6th July 2011
King Fuei Lee, head of Asia equities at Schroders says: "We view the outcome of elections as a positive development for Thailand’s economy and its markets, and it should bring much-needed political stability to the country."
According to a report on Bloomberg Thailand's benchmark stock index could rise by 11 per cent by the end of the year as a result of Yingluck Shinawatra's victory.
The website quotes Petcharat Powattanasatien, who oversees about $23 billion of assets at Bangkok-based Kasikorn Asset Management, as saying the SET Index may climb to 1,200 by the end of this year, the highest since July 1996.
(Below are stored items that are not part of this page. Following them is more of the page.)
-- ==== Sys2Proof/Machine/State.lean ====
section
/-! DEFINITION. Machine/State.lean: the state of the block (rule R20), its construction state (rule R31), and the
reasons a step can stop. State is plain data. -/

namespace Sys2Proof.Machine

/-- The AddressSpace (rule R37): the bytes that differ from zero, by rising address. An unlisted address holds zero,
the value of every byte at construction (rules R31, R37). Log entry 7. -/
abbrev Memory := List Host.Cell

/-- The canonical form: addresses strictly rising, and no entry equal to what an unlisted address holds. -/
abbrev Memory.wf (m : Memory) : Prop :=
  m.Pairwise (fun c d => c.1 < d.1) ∧ ∀ c ∈ m, c.2 ≠ 0

/-- The state. The registers, flags and memory are the record of rule R20; `config` is the instance's configuration,
which no step changes (rules R7 to R9, R28; log entry 4); `inputs` and `drawn` stand for the host (rule R111; log
entries 1 and 2). -/
structure State where
  -- rule R14: the half-registers
  AH : Byte
  AL : Byte
  BH : Byte
  BL : Byte
  CH : Byte
  CL : Byte
  DH : Byte
  DL : Byte
  -- rule R16: the combined registers, stored independently of their halves
  AX : Word
  BX : Word
  CX : Word
  DX : Word
  -- rule R18: the address/index registers
  SP : Word
  BP : Word
  DI : Word
  SI : Word
  -- rule R22: the flags (IF_ as rule R20 spells it)
  TF : Bool
  DF : Bool
  IF_ : Bool
  OF : Bool
  SF : Bool
  ZF : Bool
  AF : Bool
  PF : Bool
  CF : Bool
  -- rule R37: the AddressSpace
  mem : Memory
  -- rules R7 to R9: the parameters of this instance
  config : Config
  -- the inputs the host will present at the coming edges, the next one first
  inputs : List Input
  -- how many free inputs have been drawn (the model's own field)
  drawn : Nat
  deriving DecidableEq, Repr

/-- The block has no fault: it "raises no exception, fault or error signal, synchronous or otherwise" (rule R91), so
this type has no constructor. Safe: nothing is left out, every input in every state has a next state (log entry 14). -/
inductive Fault where
  deriving DecidableEq, Repr

/-- The model's refusals. -/
inductive Refusal where
  /-- Raised by an arm of `exec` whose instruction has no meaning yet; no arm of this model raises it. Safe. -/
  | notModelled (mnemonic : String)
  deriving DecidableEq, Repr

/-- `Construct` (rule R31) of an instance with the parameters `c`: every register 0, every flag false, every byte 0.
No input is listed and no free input has been drawn (log entry 17). -/
def State.construct (c : Config) : State :=
  { AH := 0, AL := 0, BH := 0, BL := 0, CH := 0, CL := 0, DH := 0, DL := 0
    AX := 0, BX := 0, CX := 0, DX := 0
    SP := 0, BP := 0, DI := 0, SI := 0
    TF := false, DF := false, IF_ := false
    OF := false, SF := false, ZF := false, AF := false, PF := false, CF := false
    mem := []
    config := c
    inputs := []
    drawn := 0 }

/-- Power-on (rule R105): the first state of the block is `Construct`, here with the default parameters. -/
def State.reset : State := State.construct Config.reference

/-- The outputs of the block, one per storage element but the memory (rule R63). -/
structure Outputs where
  ah_o : Byte
  al_o : Byte
  bh_o : Byte
  bl_o : Byte
  ch_o : Byte
  cl_o : Byte
  dh_o : Byte
  dl_o : Byte
  ax_o : Word
  bx_o : Word
  cx_o : Word
  dx_o : Word
  sp_o : Word
  bp_o : Word
  di_o : Word
  si_o : Word
  tf_o : Bool
  df_o : Bool
  if_o : Bool
  of_o : Bool
  sf_o : Bool
  zf_o : Bool
  af_o : Bool
  pf_o : Bool
  cf_o : Bool
  deriving DecidableEq, Repr

end Sys2Proof.Machine
end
The Pheu Thai party, led by Thaksin's sister Yingluck Shinawatra, won 265 seats of a total 500 in the July 3 election; the party has already pledged to raise minimum wages, increase rice prices and accelerate the construction of mass transit systems to boost incomes and spur economic growth.
"Overseas investors will pour in more money into Thai equities following the large sell-off because the vote removed their fear about political instability," Petcharat is quoted as saying.
Schroder's Fuei Lee says the economic fundamentals of Thailand are strong, while Yingluck Shinawatra’s Pheu Thai party is expected to bring foreign investment back into the country.
"News of the decisiveness of the victory allayed market fears of a hung result and an ensuing political impasse. We view the outcome as a positive development for Thailand’s economy and its markets, and it should bring much-needed political stability to the country."
"The risk, however, remains that the Democrats and/or the military might stage a revolt. The likelihood of this occurring is, at present, very low in light of the Democrat Party leader Abhisit Vejjajiva conceding defeat and the army announcing that it had accepted the poll verdict and would not intervene.
"Away from the politics, we view the economic fundamentals of Thailand as strong, with growth driven by demographics and urbanisation.
Secular trends – including high agriculture prices, growth in provincial areas on infrastructure improvements, as well as a pick up in foreign direct investments – are at the core of the country’s long-term outlook.